Australian research is shedding light on the long-term effect on medics working in highly traumatic and impactful events, focusing on those who worked at 9/11's Ground Zero.
Dr Erin Smith from ECU’s School of Medical and Health Sciences has spent the past 15 years researching the long-term impacts working at Ground Zero had on the paramedics.
“Even 15 years on, 9/11 continues to devastate lives,” Dr Smith said.
Of the 54 medics that she interviewed, 13 have been diagnosed with cancers linked to their exposure to Ground Zero and all of them report at least one new illness that developed as a direct result of their presence at Ground Zero.
In addition to the physical effects, their experiences on that day in 2001 also left deep and lasting psychological scars.
Many responders suffer from nightmares, strong and vivid recollections of Ground Zero. Many also suffer from anxiety, depression, and PTSD, due to the intense and distressing nature of their service.
“Many medics that responded on 9/11 feel as if their plight has been forgotten. I have had a few medics ask me why it took someone from the other side of the world to come and listen to their stories,” said Dr Smith.
“The trauma of that day continues to affect the health and well-being of many medics, with new cases of 9/11-related illness diagnosed regularly. In many cases, the ongoing impact of 9/11 has shattered families and destroyed lives in a never ending reverberation of pain and suffering.”
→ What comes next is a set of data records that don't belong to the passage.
/-- R100: `LD Vx, [I]` loads `V[0]`..`V[x]` from ascending addresses from `I`, which stays (decision D11), or faults on
the whole range. -/
def Obligations.BulkLoadReadsTheRegisters : Prop :=
  ∀ (x : Reg) (s : State),
    decodeWord ((0xF065 : Word) ||| x.setWidth 16 <<< 8) = .ok (.loadRegs x) ∧
    (s.params.memSize ≤ s.baseAddr + x.toNat → exec (.loadRegs x) s = .fault .addressFault) ∧
    (s.baseAddr + x.toNat < s.params.memSize → ∃ t, exec (.loadRegs x) s = .next t ∧
      (∀ k : Reg, k.toNat ≤ x.toNat → t.getV k = s.peek (s.baseAddr + k.toNat)) ∧
      OnlyChanges (fun p => ∃ k : Reg, k.toNat ≤ x.toNat ∧ p = .reg k) s t)

/-- R41 (which the spec derives from R32, R39 and R54): the fetch after a completing `LD [I], Vx` or `LD B, Vx` reads at
`PC` and `PC + 1`, wherever the stored range lies, the byte stored there when the range holds that address, and the byte
that was there otherwise. -/
def Obligations.StoresAreSeenByTheNextFetch : Prop :=
  (∀ (x : Reg) (s : State), s.baseAddr + x.toNat < s.params.memSize → s.pc.toNat + 1 < s.params.memSize →
    ∃ t hi lo, exec (.storeRegs x) s = .next t ∧ t.fetch = .ok (wordOfBytes hi lo) ∧
      (∀ k : Reg, k.toNat ≤ x.toNat → s.pc.toNat = s.baseAddr + k.toNat → hi = s.getV k) ∧
      (∀ k : Reg, k.toNat ≤ x.toNat → s.pc.toNat + 1 = s.baseAddr + k.toNat → lo = s.getV k) ∧
      (s.pc.toNat < s.baseAddr ∨ s.baseAddr + x.toNat < s.pc.toNat → hi = s.peek s.pc.toNat) ∧
      (s.pc.toNat + 1 < s.baseAddr ∨ s.baseAddr + x.toNat < s.pc.toNat + 1 → lo = s.peek (s.pc.toNat + 1))) ∧
  (∀ (x : Reg) (s : State), s.baseAddr + 2 < s.params.memSize → s.pc.toNat + 1 < s.params.memSize →
    ∃ t hi lo, exec (.ldB x) s = .next t ∧ t.fetch = .ok (wordOfBytes hi lo) ∧
      (s.pc.toNat = s.baseAddr → hi.toNat = (s.getV x).toNat / 100) ∧
      (s.pc.toNat = s.baseAddr + 1 → hi.toNat = (s.getV x).toNat / 10 % 10) ∧
      (s.pc.toNat = s.baseAddr + 2 → hi.toNat = (s.getV x).toNat % 10) ∧
      (s.pc.toNat + 1 = s.baseAddr → lo.toNat = (s.getV x).toNat / 100) ∧
      (s.pc.toNat + 1 = s.baseAddr + 1 → lo.toNat = (s.getV x).toNat / 10 % 10) ∧
      (s.pc.toNat + 1 = s.baseAddr + 2 → lo.toNat = (s.getV x).toNat % 10) ∧
      (s.pc.toNat < s.baseAddr ∨ s.baseAddr + 2 < s.pc.toNat → hi = s.peek s.pc.toNat) ∧
      (s.pc.toNat + 1 < s.baseAddr ∨ s.baseAddr + 2 < s.pc.toNat + 1 → lo = s.peek (s.pc.toNat + 1)))

/-- R12, R13, R14, R15, R18: which instructions write `I`, `PC`, the stack and memory; every other leaves them. -/
def Obligations.IndexPcStackAndMemoryChangeOnlyInTheirInstructions : Prop :=
  ∀ (i : Instr) (s t : State), exec i s = .next t →
    (t.i ≠ s.i → (∃ nnn, i = .ldI nnn) ∨ (∃ x, i = .addI x) ∨ ∃ x, i = .ldF x) ∧
    (t.pc ≠ s.pc → (∃ nnn, i = .jp nnn) ∨ (∃ nnn, i = .jpV0 nnn) ∨ (∃ nnn, i = .call nnn) ∨ i = .ret ∨
      (∃ x nn, i = .seByte x nn) ∨ (∃ x nn, i = .sneByte x nn) ∨ (∃ x y, i = .seReg x y) ∨ (∃ x y, i = .sneReg x y) ∨
      (∃ x, i = .skp x) ∨ (∃ x, i = .sknp x) ∨ ∃ x, i = .ldVxK x) ∧
    (t.sp ≠ s.sp → ((∃ nnn, i = .call nnn) ∧ t.sp.toNat = s.sp.toNat + 1) ∨ (i = .ret ∧ t.sp.toNat + 1 = s.sp.toNat)) ∧
    (t.stack ≠ s.stack → ∃ nnn, i = .call nnn) ∧
    ((∃ a, t.peek a ≠ s.peek a) → (∃ x, i = .ldB x) ∨ ∃ x, i = .storeRegs x)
Dr Smith said the research would help shape disaster response education in Australia.
“We have to be able to learn from and understand the range of long-term health and psychosocial impacts on the 9/11 medics and their families, to help reduce similar impacts on Australian paramedics and their families in the event of a large-scale disaster on our soil,” she said.
Dr Smith will present her research in November at the Paramedics Australasia International Conference in New Zealand.